# Machine Learning to Detect Android Malware using Android App Permissions

## Project Overview

This project uses a public data set of Android permissions collected from over 29000 benign and malware Android apps.
The goal of my project is to explore several supervised ML algorithms and compare how effectively they 
can distinguish harmless apps from malware. The problem is of interest because computer malware 
on mobile devices has significant economic impact as well as violations of privacy. 
This is a supervised ML problem using a labeled data set. The task is binary classification -- determine whether a given app is 
likely to be malware or not
based on the presence or absence of specific Android permissions.

### Project Repository

https://github.com/albert-kepner/Supervised_ML_Project

### The Data Set

This project uses the NATICUSdroid (Android Permissions) Dataset from UCI ML data repository: https://archive.ics.uci.edu/ml/datasets.php.
A link to this specific data set is here: https://archive-beta.ics.uci.edu/ml/datasets/naticusdroid+android+permissions+dataset .

Citation: Mathur, Akshay & Mathur, Akshay. (2022). NATICUSdroid (Android Permissions) Dataset. UCI Machine Learning Repository.
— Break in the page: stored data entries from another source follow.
/-- A pair as a number (10_state R23). -/
theorem toNat_joinBytes (hi lo : Byte) : (joinBytes hi lo).toNat = hi.toNat * 256 + lo.toNat := by
  simp only [joinBytes, BitVec.toNat_append]
  rw [← Nat.shiftLeft_add_eq_or_of_lt lo.isLt, Nat.shiftLeft_eq]

@[simp] theorem hl_setHl (v : Word) : (s.setHl v).hl = v := by simp [State.hl]

@[simp] theorem bc_setBc (v : Word) : (s.setBc v).bc = v := by simp [State.bc]

@[simp] theorem de_setDe (v : Word) : (s.setDe v).de = v := by simp [State.de]

@[simp] theorem getReg16_setReg16 (rr : Reg16) (v : Word) : (s.setReg16 rr v).getReg16 rr = v := by
  cases rr <;> simp [State.setReg16, State.getReg16]

@[simp] theorem getPair_setPair (rr : StackPair) (v : Word) : (s.setPair rr v).getPair rr = v := by
  cases rr <;> simp [State.setPair, State.getPair]

/-! The flag byte (10_state R21). -/

/-- The masking of `setF` changes nothing in a flag byte. -/
@[simp] theorem byte_and_mask (fl : Flags) : fl.byte &&& 0xF0#8 = fl.byte := by
  obtain ⟨z, n, h, c⟩ := fl
  revert z n h c
  decide

@[simp] theorem flagZ_setFlags (fl : Flags) : (s.setFlags fl).flagZ = fl.z := by
  obtain ⟨z, n, h, c⟩ := fl
  simp only [State.flagZ, setFlags_f]
  revert z n h c
  decide

@[simp] theorem flagN_setFlags (fl : Flags) : (s.setFlags fl).flagN = fl.n := by
  obtain ⟨z, n, h, c⟩ := fl
  simp only [State.flagN, setFlags_f]
  revert z n h c
  decide

@[simp] theorem flagH_setFlags (fl : Flags) : (s.setFlags fl).flagH = fl.h := by
  obtain ⟨z, n, h, c⟩ := fl
  simp only [State.flagH, setFlags_f]
  revert z n h c
  decide

@[simp] theorem flagC_setFlags (fl : Flags) : (s.setFlags fl).flagC = fl.c := by
  obtain ⟨z, n, h, c⟩ := fl
  simp only [State.flagC, setFlags_f]
  revert z n h c
  decide

/-- What is written to F through the mask has a clear low nibble. -/
@[simp] theorem and_mask_low (v : Byte) : (v &&& 0xF0#8) &&& 0x0F#8 = 0#8 := by
  rw [BitVec.and_assoc, show (0xF0#8 &&& 0x0F#8) = 0#8 from rfl, BitVec.and_zero]

end Sys2Proof.Machine
end

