-- ==== Sys2Proof/Laws/Meanings.lean ====
section
/-! SUPPORT. Reasoning about a whole meaning: what holds of every next state an operation answers, that PREFIX CB
runs the decoded CB instruction, and that every named update keeps the invariant. -/

namespace Sys2Proof.Machine

/-- The result is a next state, and `Q` holds of it. -/
def Answers (Q : State → Prop) (r : Result) : Prop := ∃ t : State, r = .next t ∧ Q t

variable {Q : State → Prop} {s : State} {addr : Word} {v : Byte}

theorem answers_next {t : State} (h : Q t) : Answers Q (.next t) := ⟨t, rfl, h⟩

theorem answers_readThen {k : Byte → State → Result} (hstop : accessStops s addr = true → Q (chargeRead addr s))
    (hgo : accessStops s addr = false → Answers Q (k (readByte s addr) (chargeRead addr s))) :
    Answers Q (readThen addr s k) := by
  rcases h : accessStops s addr
  · rw [readThen_of_go h]
    exact hgo h
  · rw [readThen_of_stop h]
    exact answers_next (hstop h)

theorem answers_writeThen {k : State → Result} (hstop : accessStops s addr = true → Q (writeByte addr v s))
    (hgo : accessStops s addr = false → Answers Q (k (writeByte addr v s))) : Answers Q (writeThen addr v s k) := by
  rcases h : accessStops s addr
  · rw [writeThen_of_go h]
    exact hgo h
  · rw [writeThen_of_stop h]
    exact answers_next (hstop h)

theorem answers_fetch8Then {k : Byte → State → Result} (hstop : accessStops s s.pc = true → Q (chargeRead s.pc s))
    (hgo : accessStops s s.pc = false → Answers Q (k (readByte s s.pc) ((chargeRead s.pc s).setPc (s.pc + 1#16)))) :
    Answers Q (fetch8Then s k) :=
  answers_readThen hstop (by simpa using hgo)

theorem answers_ite {c : Prop} [Decidable c] {a b : Result} (ht : c → Answers Q a) (hf : ¬c → Answers Q b) :
    Answers Q (if c then a else b) := by
  split <;> simp_all

/-! PREFIX CB. -/

theorem runCbRot_eq_exec (y : Nat) (slot : Option Reg8) (s : State) :
    runCbRot y slot s = exec (decodeCbRot y slot) s := by
  cases slot <;> (rcases y with _ | _ | _ | _ | _ | _ | _ | y) <;> rfl

/-- The sub-decoder runs the instruction the CB table gives (30_encoding R101). -/
theorem runCb_eq_exec (sub : Byte) (s : State) : runCb sub s = exec (decodeCb sub) s := by
  unfold runCb decodeCb
  generalize fieldX sub = x
  generalize regOfIndex (fieldZ sub) = o
  rcases x with _ | _ | _ | x <;> cases o <;> first | rfl | exact runCbRot_eq_exec _ _ _

/-- The CB table never gives the prefix again (30_encoding R101). -/
theorem decodeCb_ne_prefixCb (sub : Byte) : decodeCb sub ≠ .prefixCb := by
  simp only [decodeCb, decodeCbRot]
  (repeat' split) <;> simp

/-! Every named update keeps the invariant. -/

theorem inv_setReg8 (h : s.Inv) (r : Reg8) (v : Byte) : (s.setReg8 r v).Inv := by
  cases r <;> exact h.congr rfl rfl rfl rfl rfl

theorem inv_setReg16 (h : s.Inv) (rr : Reg16) (v : Word) : (s.setReg16 rr v).Inv := by
  cases rr <;> exact h.congr rfl rfl rfl rfl rfl

theorem inv_setPair (h : s.Inv) (rr : StackPair) (v : Word) : (s.setPair rr v).Inv := by
  cases rr <;> exact h.congr rfl rfl rfl rfl rfl

theorem inv_setPc (h : s.Inv) (v : Word) : (s.setPc v).Inv := h.congr rfl rfl rfl rfl rfl

theorem inv_setSp (h : s.Inv) (v : Word) : (s.setSp v).Inv := h.congr rfl rfl rfl rfl rfl

theorem inv_setHl (h : s.Inv) (v : Word) : (s.setHl v).Inv := h.congr rfl rfl rfl rfl rfl

theorem inv_setIme (h : s.Inv) (b : Bool) : (s.setIme b).Inv := h.congr rfl rfl rfl rfl rfl

theorem inv_setImePending (h : s.Inv) (b : Bool) : (s.setImePending b).Inv := h.congr rfl rfl rfl rfl rfl

theorem inv_setHalted (h : s.Inv) (b : Bool) : (s.setHalted b).Inv := h.congr rfl rfl rfl rfl rfl

theorem inv_setStopped (h : s.Inv) (b : Bool) : (s.setStopped b).Inv := h.congr rfl rfl rfl rfl rfl

theorem inv_internal (h : s.Inv) (n : Nat) : (internal n s).Inv := h.congr rfl rfl rfl rfl rfl

theorem inv_setAf (h : s.Inv) (v : Word) : (s.setAf v).Inv := by
  obtain ⟨_, h2, h3, h4⟩ := h
  exact ⟨by simp [State.flagNibbleClear, State.setAf], h2, h3, h4⟩

theorem inv_illegalOpcode (h : s.Inv) (op : Byte) : (illegalOpcode op s).Inv := by
  obtain ⟨h1, h2, h3, h4⟩ := h
  refine ⟨h1, h2, h3, ?_⟩
  simpa [State.fatalExact, illegalOpcode, State.log, State.setHalted, Diag.isAccess] using h4

end Sys2Proof.Machine
end

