-- ==== Sys2Proof/Tests/Slice0.lean ====
section
/-! SUPPORT. The model's own tests: ill-formed instructions refused, one decoded word of every constructor written out
from the spec's encoding, steps of the spec's own test vectors (95_test_vectors part 2), and for every statement with
hypotheses a state and operands that meet them. -/

namespace Sys2Proof.Tests

open Sys2Proof Sys2Proof.Machine Sys2Proof.Claims

/-! Well-formedness: each check refuses an ill-formed instruction (30_encoding R103). -/

theorem test_wf_bitHl : (Instr.bitHl 8).wf = false ∧ (Instr.bitHl 7).wf = true := by decide
theorem test_wf_resHl : (Instr.resHl 8).wf = false ∧ (Instr.resHl 7).wf = true := by decide
theorem test_wf_setHl : (Instr.setHl 8).wf = false ∧ (Instr.setHl 7).wf = true := by decide
theorem test_wf_bitR : (Instr.bitR 8 .b).wf = false ∧ (Instr.bitR 7 .b).wf = true := by decide
theorem test_wf_resR : (Instr.resR 9 .a).wf = false ∧ (Instr.resR 0 .a).wf = true := by decide
theorem test_wf_setR : (Instr.setR 8 .h).wf = false ∧ (Instr.setR 7 .h).wf = true := by decide
theorem test_wf_rstVec :
    (Instr.rstVec 0x01#8).wf = false ∧ (Instr.rstVec 0x40#8).wf = false ∧ (Instr.rstVec 0x38#8).wf = true := by decide

/-! Decoding, from the Encoding line of each rule. The fields are written as the spec prints them: an opcode byte with
register fields in binary, `x y z`. -/

/-- The byte list decodes to the instruction, with nothing left over. -/
def decodesTo (bytes : List Byte) (i : Instr) : Bool := decide (decode bytes = .instr i [])

theorem test_decode_load_register :
    decodesTo [0b01000001#8] (.ldRR .b .c) = true ∧ decodesTo [0b01111101#8] (.ldRR .a .l) = true ∧
      decodesTo [0b00010110#8, 0x9A#8] (.ldRN8 .d 0x9A#8) = true ∧ decodesTo [0b01011110#8] (.ldRHl .e) = true ∧
      decodesTo [0b01110100#8] (.ldHlR .h) = true ∧ decodesTo [0x36#8, 0x5A#8] (.ldHlN8 0x5A#8) = true := by decide

theorem test_decode_load_indirect :
    decodesTo [0x0A#8] .ldABc = true ∧ decodesTo [0x1A#8] .ldADe = true ∧ decodesTo [0x02#8] .ldBcA = true ∧
      decodesTo [0x12#8] .ldDeA = true ∧ decodesTo [0x22#8] .ldHlIncA = true ∧ decodesTo [0x2A#8] .ldAHlInc = true ∧
      decodesTo [0x32#8] .ldHlDecA = true ∧ decodesTo [0x3A#8] .ldAHlDec = true := by decide

theorem test_decode_load_direct :
    decodesTo [0xFA#8, 0x34#8, 0xC2#8] (.ldAA16 0xC234#16) = true ∧
      decodesTo [0xEA#8, 0x34#8, 0xC2#8] (.ldA16A 0xC234#16) = true ∧
      decodesTo [0xF0#8, 0x80#8] (.ldhAA8 0x80#8) = true ∧ decodesTo [0xE0#8, 0x0F#8] (.ldhA8A 0x0F#8) = true ∧
      decodesTo [0xF2#8] .ldhAC = true ∧ decodesTo [0xE2#8] .ldhCA = true := by decide

theorem test_decode_load_word :
    decodesTo [0b00100001#8, 0x34#8, 0x12#8] (.ldRrN16 .hl 0x1234#16) = true ∧
      decodesTo [0b00110001#8, 0x00#8, 0xD0#8] (.ldRrN16 .sp 0xD000#16) = true ∧
      decodesTo [0x08#8, 0x00#8, 0xC1#8] (.ldA16Sp 0xC100#16) = true ∧ decodesTo [0xF9#8] .ldSpHl = true ∧
      decodesTo [0xF8#8, 0xFF#8] (.ldHlSpE8 0xFF#8) = true := by decide

theorem test_decode_alu_register :
    decodesTo [0b10000000#8] (.addAR .b) = true ∧ decodesTo [0b10001001#8] (.adcAR .c) = true ∧
      decodesTo [0b10010010#8] (.subAR .d) = true ∧ decodesTo [0b10011011#8] (.sbcAR .e) = true ∧
      decodesTo [0b10100100#8] (.andAR .h) = true ∧ decodesTo [0b10101101#8] (.xorAR .l) = true ∧
      decodesTo [0b10110111#8] (.orAR .a) = true ∧ decodesTo [0b10111000#8] (.cpAR .b) = true := by decide

theorem test_decode_alu_memory :
    decodesTo [0x86#8] .addAHl = true ∧ decodesTo [0x8E#8] .adcAHl = true ∧ decodesTo [0x96#8] .subAHl = true ∧
      decodesTo [0x9E#8] .sbcAHl = true ∧ decodesTo [0xA6#8] .andAHl = true ∧ decodesTo [0xAE#8] .xorAHl = true ∧
      decodesTo [0xB6#8] .orAHl = true ∧ decodesTo [0xBE#8] .cpAHl = true := by decide

theorem test_decode_alu_immediate :
    decodesTo [0xC6#8, 0x03#8] (.addAN8 0x03#8) = true ∧ decodesTo [0xCE#8, 0x03#8] (.adcAN8 0x03#8) = true ∧
      decodesTo [0xD6#8, 0x0F#8] (.subAN8 0x0F#8) = true ∧ decodesTo [0xDE#8, 0x01#8] (.sbcAN8 0x01#8) = true ∧
      decodesTo [0xE6#8, 0x0F#8] (.andAN8 0x0F#8) = true ∧ decodesTo [0xEE#8, 0xFF#8] (.xorAN8 0xFF#8) = true ∧
      decodesTo [0xF6#8, 0x00#8] (.orAN8 0x00#8) = true ∧ decodesTo [0xFE#8, 0x90#8] (.cpAN8 0x90#8) = true := by decide

theorem test_decode_alu16 :
    decodesTo [0b00111001#8] (.addHlRr .sp) = true ∧ decodesTo [0b00010011#8] (.incRr .de) = true ∧
      decodesTo [0b00001011#8] (.decRr .bc) = true ∧ decodesTo [0xE8#8, 0xFF#8] (.addSpE8 0xFF#8) = true := by decide

theorem test_decode_incdec8_rotate :
    decodesTo [0b00111100#8] (.incR .a) = true ∧ decodesTo [0x34#8] .incHl = true ∧
      decodesTo [0b00000101#8] (.decR .b) = true ∧ decodesTo [0x35#8] .decHl = true ∧
      decodesTo [0x07#8] .rlca = true ∧ decodesTo [0x0F#8] .rrca = true ∧ decodesTo [0x17#8] .rla = true ∧
      decodesTo [0x1F#8] .rra = true := by decide

theorem test_decode_stack :
    decodesTo [0b11010101#8] (.pushRr .de) = true ∧ decodesTo [0xF5#8] .pushAf = true ∧
      decodesTo [0b11100001#8] (.popRr .hl) = true ∧ decodesTo [0xF1#8] .popAf = true := by decide

theorem test_decode_jump :
    decodesTo [0x18#8, 0xFE#8] (.jrE8 0xFE#8) = true ∧ decodesTo [0b00101000#8, 0xFB#8] (.jrCcE8 .z 0xFB#8) = true ∧
      decodesTo [0xC3#8, 0x00#8, 0xC0#8] (.jpA16 0xC000#16) = true ∧
      decodesTo [0b11010010#8, 0x34#8, 0xC0#8] (.jpCcA16 .nc 0xC034#16) = true ∧ decodesTo [0xE9#8] .jpHl = true := by
  decide

theorem test_decode_call :
    decodesTo [0xCD#8, 0x0A#8, 0x01#8] (.callA16 0x010A#16) = true ∧
      decodesTo [0b11011100#8, 0x34#8, 0xC0#8] (.callCcA16 .c 0xC034#16) = true ∧ decodesTo [0xC9#8] .ret = true ∧
      decodesTo [0b11000000#8] (.retCc .nz) = true ∧ decodesTo [0xD9#8] .reti = true ∧
      decodesTo [0b11101111#8] (.rstVec 0x28#8) = true := by decide

theorem test_decode_misc :
    decodesTo [0x00#8] .nop = true ∧ decodesTo [0x76#8] .halt = true ∧ decodesTo [0x10#8] .stop = true ∧
      decodesTo [0xF3#8] .di = true ∧ decodesTo [0xFB#8] .ei = true ∧ decodesTo [0x37#8] .scf = true ∧
      decodesTo [0x3F#8] .ccf = true ∧ decodesTo [0x2F#8] .cpl = true ∧ decodesTo [0xCB#8] .prefixCb = true ∧
      decodesTo [0x27#8] .daa = true := by decide

theorem test_decode_illegal :
    decodesTo [0xD3#8] .illegalD3 = true ∧ decodesTo [0xDB#8] .illegalDB = true ∧ decodesTo [0xDD#8] .illegalDD = true ∧
      decodesTo [0xE3#8] .illegalE3 = true ∧ decodesTo [0xE4#8] .illegalE4 = true ∧
      decodesTo [0xEB#8] .illegalEB = true ∧ decodesTo [0xEC#8] .illegalEC = true ∧
      decodesTo [0xED#8] .illegalED = true ∧ decodesTo [0xF4#8] .illegalF4 = true ∧
      decodesTo [0xFC#8] .illegalFC = true ∧ decodesTo [0xFD#8] .illegalFD = true := by decide

theorem test_decode_cb_rotate :
    decodesTo [0xCB#8, 0b00000000#8] (.rlcR .b) = true ∧ decodesTo [0xCB#8, 0x06#8] .rlcHl = true ∧
      decodesTo [0xCB#8, 0b00001001#8] (.rrcR .c) = true ∧ decodesTo [0xCB#8, 0x0E#8] .rrcHl = true ∧
      decodesTo [0xCB#8, 0b00010010#8] (.rlR .d) = true ∧ decodesTo [0xCB#8, 0x16#8] .rlHl = true ∧
      decodesTo [0xCB#8, 0b00011011#8] (.rrR .e) = true ∧ decodesTo [0xCB#8, 0x1E#8] .rrHl = true := by decide

theorem test_decode_cb_shift :
    decodesTo [0xCB#8, 0b00100100#8] (.slaR .h) = true ∧ decodesTo [0xCB#8, 0x26#8] .slaHl = true ∧
      decodesTo [0xCB#8, 0b00101101#8] (.sraR .l) = true ∧ decodesTo [0xCB#8, 0x2E#8] .sraHl = true ∧
      decodesTo [0xCB#8, 0b00110111#8] (.swapR .a) = true ∧ decodesTo [0xCB#8, 0x36#8] .swapHl = true ∧
      decodesTo [0xCB#8, 0b00111000#8] (.srlR .b) = true ∧ decodesTo [0xCB#8, 0x3E#8] .srlHl = true := by decide

theorem test_decode_cb_bit :
    decodesTo [0xCB#8, 0b01001000#8] (.bitR 1 .b) = true ∧ decodesTo [0xCB#8, 0b01111110#8] (.bitHl 7) = true ∧
      decodesTo [0xCB#8, 0b10111111#8] (.resR 7 .a) = true ∧ decodesTo [0xCB#8, 0b10000110#8] (.resHl 0) = true ∧
      decodesTo [0xCB#8, 0b11101010#8] (.setR 5 .d) = true ∧ decodesTo [0xCB#8, 0b11000110#8] (.setHl 0) = true := by
  decide

/-! Steps of the spec's own vectors. -/

/-- The reset state (70_reset_and_hazards R340) with the default parameters. -/
def start : State := State.init Params.default []

/-- One step from `s`, with the listed bytes in memory, answers a next state that passes the check. -/
def stepGives (cells : List Host.Cell) (s : State) (check : State → Bool) : Bool :=
  match step { s with mem := cells.foldl (fun m cell => m.set cell.1 cell.2) s.mem } with
  | .next t => check t
  | .fault _ => false
  | .refused _ => false

/-- 95_test_vectors part 2, R54: `LD A,(HL)`. -/
theorem test_strict_read :
    stepGives [(0x0100, 0x7E#8)]
      { State.init { Params.default with strictAccess := true } [] with a := 0x55#8, h := 0xE0#8, l := 0x00#8 }
      (fun t => decide (t.f = 0xB0#8 ∧ t.pc = 0x0101#16 ∧ t.fatal = true ∧ t.diag = [.illegalAccess .echoRam 0xE000#16 .read] ∧ t.ticks = 8)) = true := by
  decide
The data set data.csv can be downloaded from the above website.
The data set consists of 86 features which are either standard or customize Android permissions. These features were selected 
from a larger set possible Android permissions by the data set authors. These features have already been selected
with the goal of maximizing discrimination between malware and benign apps. 
Each permission is either present or absent for a given app. 
So we have 86 columns containing 0 or 1 for the presence of a given permission.
The last column of the data set is the label which is 0 for benign or 1 for malware. 
The data is already clean with no missing values.
There are 29332 rows where each row represents 1 Android app known to be malware or not.
14700 of the apps are malware, and 14632 are benign, so the two classes are evenly balanced.
The data was collected from benign and malware Android applications over the period from 2010 to 2019.

## Exploratory Data Analysis and Feature Selection

In this data set all the features are permissions encoded 0/1 as is the label. 
There are limited choices to display this data graphically. One thing of interest is
how correlated the features are with each other. I created a correlation matrix and heat map showing all
the pairwise correlations between features.

See more details in the project notebook here: 
    
https://github.com/albert-kepner/Supervised_ML_Project/blob/master/Data_Set_And_Exploratory_Data_Analysis.ipynb

In the above notebook I also looked at the pairwise correlations between the 86 features. 
I eliminated one feature of each pair with the highest correlation until there were no pairs correlated above 0.90 .
This process eliminated 12 features, leaving 74 feature columns.
At the end of this notebook, I used sklearn.model_selection.train_test_split 
to save the training data (70%) and testing data (30%) off in separate CSV files train_data.csv and test_data.csv. This will
make it convenient to train and evaluate multiple models on the same data in separate notebooks.